Gum Disease

Gum Disease and Oral Probiotics

IT IS A FACT: Over 75% of all adult Americans suffer from some stage of gum disease. Or think of it this way–out of every 4 people you meet, chances are that 3 of them have some form of gum disease!

And it is not just the gums that are affected. Gum disease can affect the health of your entire body. It not ony contributes to tooth decay and bone loss but it has been linked with serious conditions; such as diabetes, heart disease, immune system weakening and pre-term births. 

Aside from physical issues, gum disease can be very, very expensive in the long run. Full mouth restorations can run in the tens of thousands, while less expensive solutions can be ugly, uncomfortable and quite inconvenient to most every aspect of enjoyable lifestyles.

Gum disease has been called the “Silent Epidemic” and remains one of the top 3 diseases in America. All of this despite the fat that gum disease is one of the most preventable diseases that exists.

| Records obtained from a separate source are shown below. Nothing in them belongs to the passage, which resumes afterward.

-- ==== Sys2Proof/Tests/Slice0.lean ====
section
/-! SUPPORT. The package's own tests: words of the encoding written out by hand, ill-formed terms, one step of some instructions against the
values that the spec works out, and for each statement with hypotheses states and operands that meet them. -/
open Sys2Proof Sys2Proof.Machine Sys2Proof.Claim
namespace Sys2Proof.Tests

set_option Elab.async false

/-! ### The words that the spec writes out (01, 10, 13, 15, 17, 18, 21, 24) -/

theorem test_words_of_01_and_10 :
    decodeHeader 0xC1A0_0000_0000_0001#64 = some ⟨0, false, false, 0, 1⟩ ∧
    decodeWord 0x6808_0102_0004_0002#64 = .ok (.ld ⟨.f64, 0, 4, 2, 0x40, 0, 0, 0, 2⟩) ∧
    decodeWord 0x2008_0180_C300_4000#64 = .ok (.fadd ⟨.f64, 0, 6, 1, 0x43, 0, 1, 0, 0⟩) ∧
    decodeWord 0x6818_0146_0008_0040#64 = .ok (.st ⟨.f64, 0, 5, 6, 0x80, 0, 1, 0, 0⟩) :=
  ⟨rfl, rfl, rfl, rfl⟩

theorem test_words_of_13_and_15 :
    decodeWord 0x0960_0081_8400_000A#64 = .ok (.cmp ⟨.i64, 0, 2, 3, 4, 0, 0, 0, 10⟩) ∧
    decodeWord 0x2038_0200_8206_0000#64 = .ok (.fma ⟨.f64, 0, 8, 1, 2, 3, 0, 0, 0⟩) ∧
    decodeWord 0x1201_0240_8000_0000#64 = .ok (.movi ⟨.n64, 0, 9, 0x80000000⟩) ∧
    decodeWord 0x9808_0214_546B_0000#64 = .ok (.mma ⟨.f64, 0, 8, 20, 21, 0, 0, 1, 1, 22, 0, 0, 0⟩) ∧
    decodeWord 0x9830_0017_0000_0000#64 = .ok (.mscale ⟨.i64, 0, 0, 23, 0, 0, 0, 0, 0, 0, 0, 0, 0⟩) ∧
    decodeWord 0x9880_0014_0000_0000#64 = .ok (.accclr ⟨.i64, 0, 0, 20, 0, 0, 0, 0, 0, 0, 0, 0, 0⟩) ∧
    decodeWord 0x9898_0314_0000_0801#64 = .ok (.accrd ⟨.f64, 0, 12, 20, 0, 0, 0, 0, 0, 0, 1, 0, 1⟩) ∧
    decodeWord 0x98B0_0014_5400_0800#64 = .ok (.accseq ⟨.i64, 0, 0, 20, 21, 0, 0, 0, 0, 0, 1, 0, 0⟩) :=
  ⟨rfl, rfl, rfl, rfl, rfl, rfl, rfl, rfl⟩

theorem test_words_of_17_and_18 :
    decodeWord 0xA010_1262_0000_0001#64 = .ok (.bq ⟨.i64, 0, 0x49, 0x44, 0, 0, 0, 0, 1⟩) ∧
    decodeWord 0xA030_0024_CD00_0000#64 = .ok (.bproc ⟨.i64, 0, 0, 0x49, 0x4D, 0, 0, 0, 0⟩) ∧
    decodeWord 0x5000_0040_0200_0000#64 = .ok (.mand ⟨.i64, 0, 1, 0, 2, 0, 0, 0, 0⟩) ∧
    decodeWord 0x5050_0122_C600_0000#64 = .ok (.mfroms ⟨.i64, 0, 4, 0x45, 0x46, 0, 0, 0, 0⟩) ∧
    decodeWord 0x5820_11C0_0000_0000#64 = .ok (.call ⟨.i64, 0, 0x47, 0, 0, 0⟩) ∧
    decodeWord 0x5850_0008_0000_0008#64 = .ok (.split ⟨.i64, 0, 0, 1, 0, 8⟩) ∧
    decodeWord 0x5860_0000_0000_0007#64 = .ok (.els ⟨.i64, 0, 0, 0, 0, 7⟩) ∧
    decodeWord 0x5870_0000_0000_0000#64 = .ok (.join ⟨.i64, 0, 0, 0, 0, 0⟩) ∧
    decodeWord 0x5890_0018_0000_0002#64 = .ok (.brk ⟨.i64, 0, 0, 3, 0, 2⟩) ∧
    decodeWord 0x58B0_0000_0000_0000#64 = .ok (.exit ⟨.i64, 0, 0, 0, 0, 0⟩) ∧
    decodeWord 0x6000_0021_8000_0000#64 = .ok (.setfmt ⟨.i64, 0, 0, 0x43, 0, 0, 0, 0, 0⟩) ∧
    decodeWord 0x6010_10C0_0000_0000#64 = .ok (.getfmt ⟨.i64, 0, 0x43, 0, 0, 0, 0, 0, 0⟩) :=
  ⟨rfl, rfl, rfl, rfl, rfl, rfl, rfl, rfl, rfl, rfl, rfl, rfl⟩
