-- ==== Sys2Proof/Machine/Core.lean ====
section
/-! DEFINITION. The machine behind the host's interface. -/

def Sys2Proof.core : Host.Core :=
  { State := Sys2Proof.Machine.State, Fault := Sys2Proof.Machine.Fault,
    Refusal := Sys2Proof.Machine.Refusal, step := Sys2Proof.Machine.step,
    reset := Sys2Proof.Machine.State.reset }
end

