-- ==== Sys2Proof/Laws/Decode.lean ====
section
/-! SUPPORT. The byte facts under the decoder and the encoder: what the bytes of an op select and
hold, and what a leading byte's fields rebuild. Each is a small closed fact about one byte. -/

namespace Sys2Proof

open Machine

/-! ### From operands to bytes -/

theorem index_byte (i : Slot) :
    dispatch (BitVec.ofNat 8 i.val) = .index ∧ slotField (BitVec.ofNat 8 i.val) = i := by
  revert i; decide

theorem run_byte {n : Nat} (h : inRunRange n) :
    dispatch (0xC0#8 ||| BitVec.ofNat 8 (n - 1)) = .run ∧
      field (0xC0#8 ||| BitVec.ofNat 8 (n - 1)) 5 0 + 1 = n := by
  have key : ∀ k : Fin 62, dispatch (0xC0#8 ||| BitVec.ofNat 8 k.val) = .run ∧
      field (0xC0#8 ||| BitVec.ofNat 8 k.val) 5 0 = k.val := by decide
  have h2 : n - 1 < 62 := by have := h.2; simp only [Config.runMax] at this; omega
  obtain ⟨h3, h4⟩ := key ⟨n - 1, h2⟩
  exact ⟨h3, by have := h.1; simp only at h4; omega⟩

theorem luma_first_byte {dg : Int} (h : inLumaGRange dg) :
    dispatch (0x80#8 ||| biased dg Config.lumaGBias) = .luma ∧
      unbias (field (0x80#8 ||| biased dg Config.lumaGBias) 5 0) Config.lumaGBias = dg := by
  have key : ∀ k : Fin 64,
      dispatch (0x80#8 ||| biased ((k.val : Int) - 32) Config.lumaGBias) = .luma ∧
      unbias (field (0x80#8 ||| biased ((k.val : Int) - 32) Config.lumaGBias) 5 0)
        Config.lumaGBias = (k.val : Int) - 32 := by decide
  obtain ⟨h1, h2⟩ := h
  have hk : (dg + 32).toNat < 64 := by omega
  have he : ((dg + 32).toNat : Int) - 32 = dg := by omega
  simpa only [he] using key ⟨(dg + 32).toNat, hk⟩

theorem luma_second_byte {drg dbg : Int} (hr : inLumaRBRange drg) (hb : inLumaRBRange dbg) :
    unbias (field (biased drg Config.lumaRBBias <<< 4 ||| biased dbg Config.lumaRBBias) 7 4)
        Config.lumaRBBias = drg ∧
      unbias (field (biased drg Config.lumaRBBias <<< 4 ||| biased dbg Config.lumaRBBias) 3 0)
        Config.lumaRBBias = dbg := by
  have key : ∀ j k : Fin 16,
      unbias (field (biased ((j.val : Int) - 8) Config.lumaRBBias <<< 4 |||
        biased ((k.val : Int) - 8) Config.lumaRBBias) 7 4) Config.lumaRBBias = (j.val : Int) - 8 ∧
      unbias (field (biased ((j.val : Int) - 8) Config.lumaRBBias <<< 4 |||
        biased ((k.val : Int) - 8) Config.lumaRBBias) 3 0) Config.lumaRBBias =
          (k.val : Int) - 8 := by decide
  obtain ⟨hr1, hr2⟩ := hr
  obtain ⟨hb1, hb2⟩ := hb
  have ej : ((drg + 8).toNat : Int) - 8 = drg := by omega
  have ek : ((dbg + 8).toNat : Int) - 8 = dbg := by omega
  simpa only [ej, ek] using key ⟨(drg + 8).toNat, by omega⟩ ⟨(dbg + 8).toNat, by omega⟩

theorem diff_byte {dr dg db : Int} (hr : inDiffRange dr) (hg : inDiffRange dg)
    (hb : inDiffRange db) :
    dispatch (0x40#8 ||| biased dr Config.diffBias <<< 4 ||| biased dg Config.diffBias <<< 2
        ||| biased db Config.diffBias) = .diff ∧
      unbias (field (0x40#8 ||| biased dr Config.diffBias <<< 4 ||| biased dg Config.diffBias <<< 2
        ||| biased db Config.diffBias) 5 4) Config.diffBias = dr ∧
      unbias (field (0x40#8 ||| biased dr Config.diffBias <<< 4 ||| biased dg Config.diffBias <<< 2
        ||| biased db Config.diffBias) 3 2) Config.diffBias = dg ∧
      unbias (field (0x40#8 ||| biased dr Config.diffBias <<< 4 ||| biased dg Config.diffBias <<< 2
        ||| biased db Config.diffBias) 1 0) Config.diffBias = db := by
  have key : ∀ i j k : Fin 4,
      let b := 0x40#8 ||| biased ((i.val : Int) - 2) Config.diffBias <<< 4 |||
        biased ((j.val : Int) - 2) Config.diffBias <<< 2 |||
        biased ((k.val : Int) - 2) Config.diffBias
      dispatch b = .diff ∧ unbias (field b 5 4) Config.diffBias = (i.val : Int) - 2 ∧
        unbias (field b 3 2) Config.diffBias = (j.val : Int) - 2 ∧
        unbias (field b 1 0) Config.diffBias = (k.val : Int) - 2 := by decide
  obtain ⟨hr1, hr2⟩ := hr
  obtain ⟨hg1, hg2⟩ := hg
  obtain ⟨hb1, hb2⟩ := hb
  have ei : ((dr + 2).toNat : Int) - 2 = dr := by omega
  have ej : ((dg + 2).toNat : Int) - 2 = dg := by omega
  have ek : ((db + 2).toNat : Int) - 2 = db := by omega
  simpa only [ei, ej, ek] using
    key ⟨(dr + 2).toNat, by omega⟩ ⟨(dg + 2).toNat, by omega⟩ ⟨(db + 2).toNat, by omega⟩

/-! ### From a leading byte to operands -/

/-- Every leading byte selects an op whose operands are in range, and the encoder rebuilds it. -/
theorem leading_byte_rebuilds (b : Byte) :
    (dispatch b = .rgba → b = Config.tagRgba) ∧ (dispatch b = .rgb → b = Config.tagRgb) ∧
    (dispatch b = .index → BitVec.ofNat 8 (slotField b).val = b) ∧
    (dispatch b = .diff → Instr.wf (.diff (unbias (field b 5 4) Config.diffBias)
        (unbias (field b 3 2) Config.diffBias) (unbias (field b 1 0) Config.diffBias)) = true ∧
      encode (.diff (unbias (field b 5 4) Config.diffBias)
        (unbias (field b 3 2) Config.diffBias) (unbias (field b 1 0) Config.diffBias)) = [b]) ∧
    (dispatch b = .luma → inLumaGRange (unbias (field b 5 0) Config.lumaGBias) ∧
      0x80#8 ||| biased (unbias (field b 5 0) Config.lumaGBias) Config.lumaGBias = b) ∧
    (dispatch b = .run → Instr.wf (.run (field b 5 0 + 1)) = true ∧
      encode (.run (field b 5 0 + 1)) = [b]) := by
  revert b; decide

theorem luma_payload_rebuilds (b : Byte) :
    inLumaRBRange (unbias (field b 7 4) Config.lumaRBBias) ∧
      inLumaRBRange (unbias (field b 3 0) Config.lumaRBBias) ∧
      biased (unbias (field b 7 4) Config.lumaRBBias) Config.lumaRBBias <<< 4 |||
        biased (unbias (field b 3 0) Config.lumaRBBias) Config.lumaRBBias = b := by
  revert b; decide

end Sys2Proof
end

How does gum disease work?

The oral cavity is home to many types of bacteria. Bacteria are microorganisms–and some are good and some are bad. They don’t just float around but prefer to group and stick together in what are called “biofilms.” These biofilms like to stick to surfaces, such as the teeth or gums, and can cause problems when there is an overgrowth or imbalance of certain bacteria.

We have all heard of plaque, that very sticky and colorless coating on our teeth. Well, plaque is a type of biofilm and is actually a living film of microorganisms.

Plaque becomes a problem when the bacteria produces an overabundance of byproducts such as acids and other compounds. As these byproducts sit on the teeth and in the gums they cause damage, decay and inflammation.
Routine brushing and flossing breaks up the formation and aggregation of the microorganisms, keeping plaque under control… but only to a limited degree. Routine dental hygiene cannot get rid of anything for two main reasons: one, bacteria is VERY persistent and will start growing back immediately and two, the bacteria wants to survive and will do so by seeking out deep and hard to access locations in your mouth.

Over time plaque builds up, especially under the gum line and in those hard to reach areas. This plaque hardens and becomes tarter, which is very tough to remove. It is the ongoing presence of plaque, the formation of tartar and the compounds produced by the microorganisms that generate gum disease.

“Gingivitis” is the earliest stage of gum disease. (“Gingiva” means “gums” in Latin) The gums become inflamed and will often look red and/or puffy. Often there is bleeding, especially when flossing or during routine dental cleanings.

As gum disease advances, the next stage is “periodontitis” (“perio” is Greek for “around” and “dontus” means “tooth”). This is a far more serious progression as now the gums begin to pull away and “pockets” form around the teeth. These pockets become nice, safe, breeding grounds for more bacteria, accelerating the process of gum disease as well as creating ongoing infection.

Commonly, teeth are lost as gum disease progress and in more severe cases, the infection spreads into surrounding bone tissue and from there into the body. Quite understandably, this leads to all manner of health problems, many of which can be quite expensive and even life-threatening.


 

Oral probiotics provide a superior layer of protection in addition to your routine of brushing, flossing and dental cleanings.

This is because they actually penetrate and colonize into the bacterial ecology of your mouth.

By crowding out and inhibiting the growth of "bad" bacteria, oral probiotics establish a positive and healthy bacterial balance in your mouth, including down into those deep pockets and hideouts! And, as they work at the level of the biofilms, this protection is ongoing throughout the day and the night.

How do Oral Probiotics Help Against Gum Disease?

After reading the above you should understand that the primary cause of gum disease and tooth decay is the imbalanced presence of certain “bad” bacteria in our mouths.

Our modern lifestyles, often filled with sugars, simple carbohydrates, alcohol and juices, encourage the growth of these bacteria and provide the bacteria with the fuel that they need to create more acids and toxins. This process also lowers the pH of the mouth, making it more acid, which further encourages bad bacteria growth and hastens gum disease and tooth decay.

Probiotics are defined as “healthy bacteria that bring a beneficial result to the host.” Creating a healthier environment and ecology in the mouth, teeth and gums can be accomplished through the regular use of oral probiotics. Here is how:

Studies have shown a clear reduction in plaque levels and gingivitis symptoms when oral probiotics were administered to patients with moderate to severe gingivitis.